Indianapolis Colts left guard Quenton Nelson and Los Angeles Rams defensive tackle Aaron Donald arguably are the best players in the world at their respective positions, and they'll go head-to-head Sunday for the first time at Lucas Oil Stadium.

"Last year they were the No. 1 defense in the NFL," Colts head coach Frank Reich said. "It starts with Aaron Donald up front. My experience is — especially with these guys and these players — is that kind of brings something about in you. Like, 'Hey, I have to step up here. I have to rise to the occasion. I have to rise to the challenge. I expect to have a great week of practice.'

"You guys know, we focus on the process. We try not to get fixated on all that other stuff, but the matchup within the matchup is a big deal. So we'll work hard at it. I'm sure the o-line will as well starting with Quenton."

The matchup, of course, goes deeper than one premier showdown.

Donald is a perennially favorite for NFL Defensive Player of the Year, and he made his impact felt on the stat sheet in last week's opener against the Chicago Bears with a sack, a quarterback hit and a tackle for loss. But he also helped open things up for defensive end Justin Hollins — a 2019 fifth-round pick by the Denver Broncos who finished with eight tackles and two sacks, the latter nearly matching his 2020 season total of three.

It's a stark reminder as much attention as Donald draws, he can't be the sole focus. The Rams have a new defensive coordinator in former Tampa Bay Buccaneers head coach Raheem Morris, and that adds a level of unpredictability to their scheme.

Donald's snaps last season were split almost evenly along the left and right side of the line of scrimmage, and it stands to reason L.A. won't hesitate to move him around and take advantage of matchups.
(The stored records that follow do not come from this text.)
/-! ### Type sets (R85) -/

/-- I of R85. -/
def tysI : List Ty := [.i8, .i16, .i32, .i64, .n8, .n16, .n32, .n64]
/-- S of R85. -/
def tysS : List Ty := [.i8, .i16, .i32, .i64]
/-- X of R85. -/
def tysX : List Ty := tysI ++ [.b32, .b64]
/-- F of R85. -/
def tysF : List Ty := [.i32, .i64, .n32, .n64]
/-- G of R85. -/
def tysG : List Ty := [.i32, .i64, .n32, .n64, .b32, .b64]
/-- M of R85. -/
def tysM : List Ty := tysX ++ [.f64, .f32, .f16, .bf16, .e4m3, .e5m2]
/-- M without .i8: the types of lea. -/
def tysLea : List Ty := [.i16, .i32, .i64, .n8, .n16, .n32, .n64, .b32, .b64, .f64, .f32, .f16, .bf16, .e4m3, .e5m2]
/-- 0x00 to 0x0D: comparisons and reductions (R92, R96). -/
def tysCmp : List Ty := tysX ++ [.f64, .f32, .f16, .bf16]
/-- The types of ordered comparisons (R92). -/
def tysOrd : List Ty := tysI ++ [.f64, .f32, .f16, .bf16]
/-- The float types of un and num (R92). -/
def tysFlt : List Ty := [.f64, .f32, .f16, .bf16]
/-- The types of perm and xput (R95, R103). -/
def tysPerm : List Ty := [.i32, .i64, .n32, .n64, .b32, .b64, .f64, .f32]
/-- The types of atom.add, atom.min, atom.max (R134). -/
def tysAtom : List Ty := [.i32, .i64, .n32, .n64, .f64, .f32]
/-- The four arithmetic formats of R87. -/
def fmtsA : List Fmt := [.f64, .f32, .f16, .bf16]

/-! ### Field forms -/

/-- An unused field. -/
def fZ : FieldSpec := { z := true }
/-- A scalar. -/
def fS : FieldSpec := { r := true }
/-- A scalar or nothing. -/
def fSZ : FieldSpec := { r := true, z := true }
/-- A scalar or an immediate. -/
def fSI : FieldSpec := { r := true, i := true }
/-- An immediate or control field. -/
def fI : FieldSpec := { i := true }
/-- A predicate. -/
def fP : FieldSpec := { r := true, role := .pred }
/-- A predicate or nothing. -/
def fPZ : FieldSpec := { r := true, role := .pred, z := true }
/-- A tile. -/
def fT : FieldSpec := { r := true, role := .tile }
/-- A shape record. -/
def fSh : FieldSpec := { r := true, role := .shape }
/-- A vector or scalar of the modifier's type. -/
def fVS : FieldSpec := { v := true, r := true, pair := .byTy }
/-- A vector, scalar or immediate of the modifier's type. -/
def fVSI : FieldSpec := { v := true, r := true, i := true, pair := .byTy }
/-- A vector of the modifier's type. -/
def fV : FieldSpec := { v := true, pair := .byTy }
/-- A single vector register. -/
def fV1 : FieldSpec := { v := true }
/-- A pair of vector registers. -/
def fV2 : FieldSpec := { v := true, pair := .always }
/-- A pair or a scalar. -/
def fV2S : FieldSpec := { v := true, r := true, pair := .always }
/-- A pair, a scalar or an immediate. -/
def fV2SI : FieldSpec := { v := true, r := true, i := true, pair := .always }
/-- A single vector register, a scalar or an immediate. -/
def fV1SI : FieldSpec := { v := true, r := true, i := true }
/-- A vector register (pairs as the entry's own check says) or a scalar. -/
def fV1S : FieldSpec := { v := true, r := true }
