-- ==== Sys2Proof/Machine/Issue.lean ====
section
/-!
DEFINITION. Issuing an instruction: what it may do, how it completes, the errors it consumes, and how operations start.
-/

namespace Sys2Proof.Machine

/-! ### Results of an instruction and its issue -/

/-- How an instruction that completes issue goes on. -/
structure Adv where
  /-- the code address to go to instead of the next one -/
  go : Option (Nat × Nat) := none
  /-- what the path's next run waits for (R49) -/
  wait : Wait := .nothing
  /-- takes the %sig update (R306) -/
  sig : Bool := true
  /-- the entry-mask term of R306 -/
  xor : BitVec 32 := 0
  /-- the path has left its slot: nothing of it is advanced -/
  gone : Bool := false
  deriving DecidableEq, Repr

/-- What an instruction does. -/
inductive Res where
  /-- completes issue with this state -/
  | done (s : State) (a : Adv)
  /-- raises a trap, with no effect -/
  | trap (t : Trap)
  /-- raises a trap after the home has refused what it was offered (R174, R289) -/
  | refuse (s : State) (t : Trap)
  /-- holds its issue slot, and the turn goes on (R69) -/
  | stall (s : State)
  /-- parks on absent lines (R128) -/
  | park (lines : List Nat)
  /-- leaves its issue slot and is executed anew once what it waits for is over (R160, R216) -/
  | later (w : Wait)

/-- Completes issue and goes to the next instruction. -/
def Res.ok (s : State) : Res := .done s {}

/-- The flag an instruction selects (R41): a header that is L uses FA, another instruction its SEL. -/
def Env.flag (e : Env) (x : Args) : Option (BitVec 4) :=
  match x.h with
  | .header _ _ fa _ => fa
  | .body _ .none => none
  | .body _ .fa => (e.pa.run.map (·.fa)).join
  | .body _ .fb => (e.pa.run.map (·.fb)).join

/-- The course has one live path and an empty path stack (R306). -/
def Course.single (c : Course) : Bool := c.paths.length == 1 && c.stack == 0

/-- %sig after an instruction has completed issue (R306). -/
def sigAfter (before after : Course) (inShim : Bool) (e : Entry) (m : Mod) (a : Adv) : BitVec 32 :=
  if inShim || !a.sig || !before.single || !after.single then after.sig
  else sigUpdate after.sig e.op (e.mods.encode m) ^^^ a.xor

/-- The %sig of a course after the instruction, and its flag raised if it is L (R42). -/
def Course.issued (c before : Course) (inShim : Bool) (e : Entry) (x : Args) (a : Adv) (flag : Option (BitVec 4)) : Course :=
  { c with
    sig := sigAfter before c inShim e x.m a,
    flags := match flag with
      | some n => if e.isL then c.flags.set 0 n.toNat (c.flags.getD n.toNat 0 + 1) else c.flags
      | none => c.flags }

/-- A path after an instruction has completed issue: its code address, its run or the end of the run, what it waits for. -/
def Path.advanced (q : Path) (old : Path) (h : Hint) (ends : Bool) (a : Adv) : Path :=
  let go := a.go.getD (old.ovl, old.idx + 1)
  { q with ovl := go.1, idx := go.2, run := if ends then none else some (nextRun old.run h), wait := a.wait, offer := none,
           gap := q.gap && old.shim.isSome }

/-- Notes the instruction that completes issue in the slot (R80). -/
def State.stamp (s : State) (env : Env) : State :=
  { s with
    slots := s.slots.put env.slot { s.slotOf env.slot with
      issued := some { clk := s.time.clk, cid := env.cid, p := env.p, ovl := env.pa.ovl, idx := env.pa.idx } } }

/-- Completes issue: flag, %sig, code address, run and, at its end, the issue slot. -/
def State.complete (s : State) (env : Env) (e : Entry) (x : Args) (a : Adv) : State :=
  let ends := x.h.bnd || e.isB
  match s.courses.find env.cid with
  | none => s.leaveSlot env.slot
  | some c =>
    let c := c.issued env.co env.pa.shim.isSome e x a (env.flag x)
    let c := if a.gone then c else
      match c.paths.find env.p with
      | some q => { c with paths := c.paths.put env.p (q.advanced env.pa x.h ends a) }
      | none => c
    let s := (s.setCourse env.cid c).stamp env
    if ends || a.gone then s.endRun env.slot env.cid env.p else s

/-! ### Consumed errors (R305) -/

/-- Whether lane l of one of n logical rows from L on is marked. -/
def State.laneBad (s : State) (c : Course) (L n l : Nat) : Bool :=
  (List.range n).any (fun i => (s.rowPoison.getD (c.rowKey (L + i)) 0).getLsbD (l / 2))

/-- Whether the element that lane l reads through a vector operand of n registers is marked. -/
def State.elemBad (s : State) (e : Env) (o : Opnd) (n l : Nat) : Bool :=
  match o with
  | .vec r p =>
    match p.source l with
    | some m => s.laneBad e.co (e.pa.lwb + r.toNat) n m
    | none => false
  | _ => false

/-- Whether one of n scalars from this one on is marked. -/
def Course.scalarBad (c : Course) (o : Opnd) (n : Nat) : Bool :=
  match o with
  | .reg r => (List.range n).any (fun i => c.sPoison.getLsbD (r.toNat + i))
  | _ => false

/-- Whether an operand is a marked predicate. -/
def Course.predBad (c : Course) (o : Opnd) : Bool :=
  match o with
  | .reg r => c.pPoison.getLsbD r.toNat
  | _ => false

/-- The scalars that an instruction's control field names beside its operand fields: the handle of an access on .ea (R130, R175), the
member mask of a reduction or scan (R96, R101). -/
def namedScalars (e : Entry) (x : Args) : List Nat :=
  let v := x.b.ctl
  if 0x100 ≤ e.op.toNat ∧ e.op.toNat ≤ 0x10B then (if bits v 13 3 = 5 then [bits v 0 6] else [])
  else match e.reach with
    | .red | .scan => if bits v 10 6 = 63 then [] else [bits v 10 6]
    | _ => []

/-- The lowest acting lane whose result uses a marked element of a vector source (R305). -/
def State.vecBad (s : State) (env : Env) (e : Entry) (x : Args) : Option Nat :=
  let act := env.acting x
  let n := e.regs x.m.tyD.wide x
  let any (l : Nat) : Bool := s.elemBad env x.d n.1 l || s.elemBad env x.a n.2.1 l || s.elemBad env x.b n.2.2 l
  let members := env.members x
  let contrib (l : Nat) : Bool := act.getLsbD l && members.getLsbD l && s.elemBad env x.a n.2.1 l
  match e.reach with
  | .lane => (lanesOf act).find? any
  | .sel => (lanesOf env.active).find? (fun l =>
      if act.getLsbD l then s.elemBad env x.a n.2.1 l else s.elemBad env x.b n.2.2 l)
  | .perm => (lanesOf act).find? (fun l =>
      s.elemBad env x.b 1 l ||
        (let i := s.lane env x .n32 x.b l
         decide (i < 64) && s.elemBad env x.a n.2.1 i))
  | .red =>
    if x.d = .zero then lanes64.find? contrib
    else (lanesOf act).find? (fun l => if members.getLsbD l then lanes64.any contrib else s.elemBad env x.a n.2.1 l)
  | .scan => (lanesOf act).find? (fun l =>
      if members.getLsbD l then lanes64.any (fun j => decide (j ≤ l) && contrib j) else s.elemBad env x.a n.2.1 l)

/-- The first consumed error among an instruction's guard, predicates, scalars and vector sources (R305). -/
def State.consumed (s : State) (env : Env) (e : Entry) (x : Args) : Option Nat :=
  if s.rowPoison.isEmpty && env.co.sPoison = 0 && env.co.pPoison = 0 then Option.none else
  let act := env.acting x
  let n := e.regs x.m.tyD.wide x
  let isPred (f : FieldSpec) : Bool := f.role == .pred || (f.role == .any && x.b == .zero)
  let isScalar (f : FieldSpec) : Bool := f.role == .scalar || (f.role == .any && x.b != .zero)
  let guard : List Nat := match x.g with
    | .on p _ => if env.co.pPoison.getLsbD p.toNat then (lanesOf env.active).take 1 else []
    | .always => []
  let pred (f : FieldSpec) (o : Opnd) (k : Nat) : List Nat :=
    if isPred f && k != 0 && env.co.predBad o then (lanesOf act).take 1 else []
  let scal (f : FieldSpec) (o : Opnd) (k : Nat) : List Nat :=
    if isScalar f && act != 0 && env.co.scalarBad o k then [0xFF] else []
  let vec := match s.vecBad env e x with
    | some l => [l]
    | none => []
  let named : List Nat := if act != 0 && (namedScalars e x).any (fun r => env.co.sPoison.getLsbD r) then [0xFF] else []
  (guard ++ named ++ pred e.d x.d n.1 ++ pred e.a x.a n.2.1 ++ pred e.b x.b n.2.2 ++ vec
    ++ scal e.d x.d n.1 ++ scal e.a x.a n.2.1 ++ scal e.b x.b n.2.2).min?

/-- A tfence of the course is still to complete, so that a later access waits (R160). -/
def Course.tfencing (c : Course) : Bool :=
  c.fences.any (fun f => match f.kind with
    | .tf _ => true
    | _ => false)

/-- A trap whose cause a translation or the range-lock table decides: PAGE, PRIVHW, POISON, RLOCK. -/
def Trap.ofAccess (t : Trap) : Bool := t.cls == 0x05 || t.cls == 0x06 || t.cls == 0x07 || t.cls == 0x08

/-- The rows of the window of a path, by key, that differ from an unlisted row. -/
def State.windowRows (s : State) (env : Env) : Tab (BitVec 2048) :=
  let keys := (List.range 64).map (fun i => env.co.rowKey (env.pa.lwb + i))
  s.rows.filter (fun r => keys.contains r.1)

/-- An instruction that waits in the access queue: its operands, course, path and rows as they stand now. -/
def State.queued (s : State) (env : Env) (e : Entry) (x : Args) (flag : Option (BitVec 4)) : Op :=
  { cid := some env.cid, ctx := env.co.ctx, path := env.p, ovl := env.pa.ovl, idx := env.pa.idx, flag := flag, lwb := env.pa.lwb,
    kind := .behind e.op x env.slot env.co env.pa (s.windowRows env), pend := [] }

/-- An operation is an instruction that waits in the access queue. -/
def Op.isQueued (o : Op) : Bool :=
  match o.kind with
  | .behind _ _ _ _ _ _ => true
  | _ => false

/-- Numbers that an instruction takes as it joins the access queue: as many as the operations it may start there. -/
def queueNumbers : Nat := 8

/-- An unflagged instruction joins the access queue, so as to act after those of its course that wait there. -/
def State.queueSilent (s : State) (env : Env) (e : Entry) (x : Args) : State :=
  { s with ops := s.ops.put s.nextId (s.queued env e x none), nextId := s.nextId + queueNumbers }

/-- A memory instruction behind a tfence of its course (R160): it completes issue and waits in the access queue with its operands as read
now, or, where a path's next run depends on it, the path waits, without its issue slot; a trap of its operands alone comes at once. -/
def State.behind (s : State) (env : Env) (e : Entry) (x : Args) (r : Res) : State :=
  let wait : State :=
    if e.isL then
      State.complete { s with ops := s.ops.put s.nextId (s.queued env e x (env.flag x)), nextId := s.nextId + queueNumbers } env e x {}
    else (s.leaveSlot env.slot).setPath env.cid env.p { env.pa with wait := .access }
  match r with
  | .trap t => if t.ofAccess then wait else s.trapHere env t
  | _ => wait

/-- ISSUES AN INSTRUCTION: the one operation every instruction's meaning goes through. The path that holds the issue slot runs
the body; a trap abandons the run, an interlock holds the slot, a completed instruction advances the path. -/
def issue (e : Entry) (x : Args) (body : Env → State → Res) (s : State) : Host.Outcome State Fault Refusal :=
  match s.issuing with
  | none => .fault .noIssuingPath
  | some env =>
    let s := s.tick
    match s.consumed env e x with
    | some lane => .next (s.trapHere env (Trap.poison lane 0))
    | none =>
      if e.paged && env.co.tfencing && env.acting x ≠ 0 then .next (s.behind env e x (body env s)) else
      match body env s with
      | .done t a => .next (t.complete env e x a)
      | .trap t => .next (s.trapHere env t)
      | .refuse t tr => .next (t.trapHere env tr)
      | .stall t => .next { t with cur := none }
      | .park l => .next ((s.leaveSlot env.slot).setPath env.cid env.p { env.pa with wait := .lines l })
      | .later w => .next ((s.leaveSlot env.slot).setPath env.cid env.p { env.pa with wait := w })

/-! ### Starting operations -/

/-- A new operation of the issuing path, with the flag it will lower; its number is its place in program order. -/
def State.addOp (s : State) (env : Env) (x : Args) (k : OpKind) : State :=
  { s with
    ops := s.ops.put s.nextId { cid := some env.cid, ctx := env.co.ctx, path := env.p, ovl := env.pa.ovl, idx := env.pa.idx,
                                flag := env.flag x, lwb := env.pa.lwb, kind := k, pend := [] }
    nextId := s.nextId + 1 }

/-- An unflagged operation of the issuing path. -/
def State.addSilent (s : State) (env : Env) (k : OpKind) : State :=
  { s with
    ops := s.ops.put s.nextId { cid := some env.cid, ctx := env.co.ctx, path := env.p, ovl := env.pa.ovl, idx := env.pa.idx,
                                flag := none, lwb := env.pa.lwb, kind := k, pend := [] }
    nextId := s.nextId + 1 }

/-- Offers an operation to its home; the instruction holds its issue slot until the answer (R174, R289). -/
def State.offer (s : State) (env : Env) (x : Args) (k : OpKind) : Res :=
  let id := s.nextId
  .stall ((s.addOp env x k).setPath env.cid env.p { env.pa with offer := some id })

/-- Takes back a refused offer. -/
def State.withdraw (s : State) (env : Env) (id : Nat) : State :=
  ({ s with ops := s.ops.del id }).setPath env.cid env.p { env.pa with offer := none }

/-- Replaces the kind of an operation. -/
def State.setOp (s : State) (id : Nat) (k : OpKind) : State :=
  match s.ops.find id with
  | some o => { s with ops := s.ops.put id { o with kind := k } }
  | none => s

/-- A path with one more late trap, which stands in program order among those that wait. -/
def Path.addLate (q : Path) (t : LateTrap) : Path :=
  { q with late := q.late.filter (fun u => decide (u.place ≤ t.place)) ++ t :: q.late.filter (fun u => decide (t.place < u.place)) }

/-- A late trap of an operation's instruction, raised at its path's next run start (R305, R215, R290). -/
def State.lateTrap (s : State) (op : Nat) (o : Op) (t : Trap) : State :=
  match o.cid with
  | none => s
  | some cid =>
    match s.path cid o.path with
    | some q => s.setPath cid o.path (q.addLate { trap := t, ovl := o.ovl, idx := o.idx, place := op })
    | none => s

/-- No path of the course is in the middle of a run (R43). -/
def State.betweenRuns (s : State) (cid : Nat) : Bool :=
  s.slots.all (fun k => match k.2.busy with | some b => b.1 != cid | none => true)

/-- An operation may write its results: its course, if it has one, is between runs (R43). -/
def State.mayLand (s : State) (o : Op) : Bool :=
  match o.cid with
  | some cid => s.betweenRuns cid
  | none => true

end Sys2Proof.Machine
end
In fact, that's what the Colts are expecting and preparing for this week.

Donald is one of the rare defensive linemen capable of taking over games on his own.

"Aaron Donald is an elite defender, very good at what he does, his ability to beat o-linemen," Colts offensive coordinator Marcus Brady said. "Just like any other team, you figure out what their strengths are, and obviously he's one of their strengths on defense, and then you try to game plan around it where potentially you try to get some double teams when you can. Sometimes the front calls it where you can't, but you try to as much as you can."

The Colts struggled mightily up front in last week's opener against the Seattle Seahawks.

The official league statistics charged Indianapolis with 10 quarterback hits, but Pro Football Focus' 18 pressures is a more descriptive number. PFF had every offensive lineman except Nelson responsible for at least two pressures, with left tackle Julien Davenport (8) the most guilty party.

The numbers weren't much better in the run game, where PFF credited the offensive line with creating a total of just 9 yards before contact on running back Jonathan Taylor's 17 carries. He finished with just 56 yards, and the Colts averaged a subpar 3.8 yards per attempt as a team.

The lack of production in the trenches bled into every part of the offense. Per PFF stats, Carson Wentz averaged just 5.9 yards per attempt and had a quarterback rating of 71.0 when under pressure against the Seahawks. From a clean pocket, he averaged 7.1 yards per attempt and had a rating of 122.2.

As Indianapolis looks to make more explosive plays downfield in Week 2, it starts with the men up front. And the success of the offensive line is indelibly tied to its ability to keep Donald from wrecking the game.

"You're always aware of him," Wentz said. "Anytime you play a dominant d-lineman like he is — I mean everybody knows how good he is. So you have to be aware of him. We never say we fear anybody, but we're aware, and we know where he's at, and that factors into the game plan a little bit and some things like that. He's a great player, and we've got to take care of him."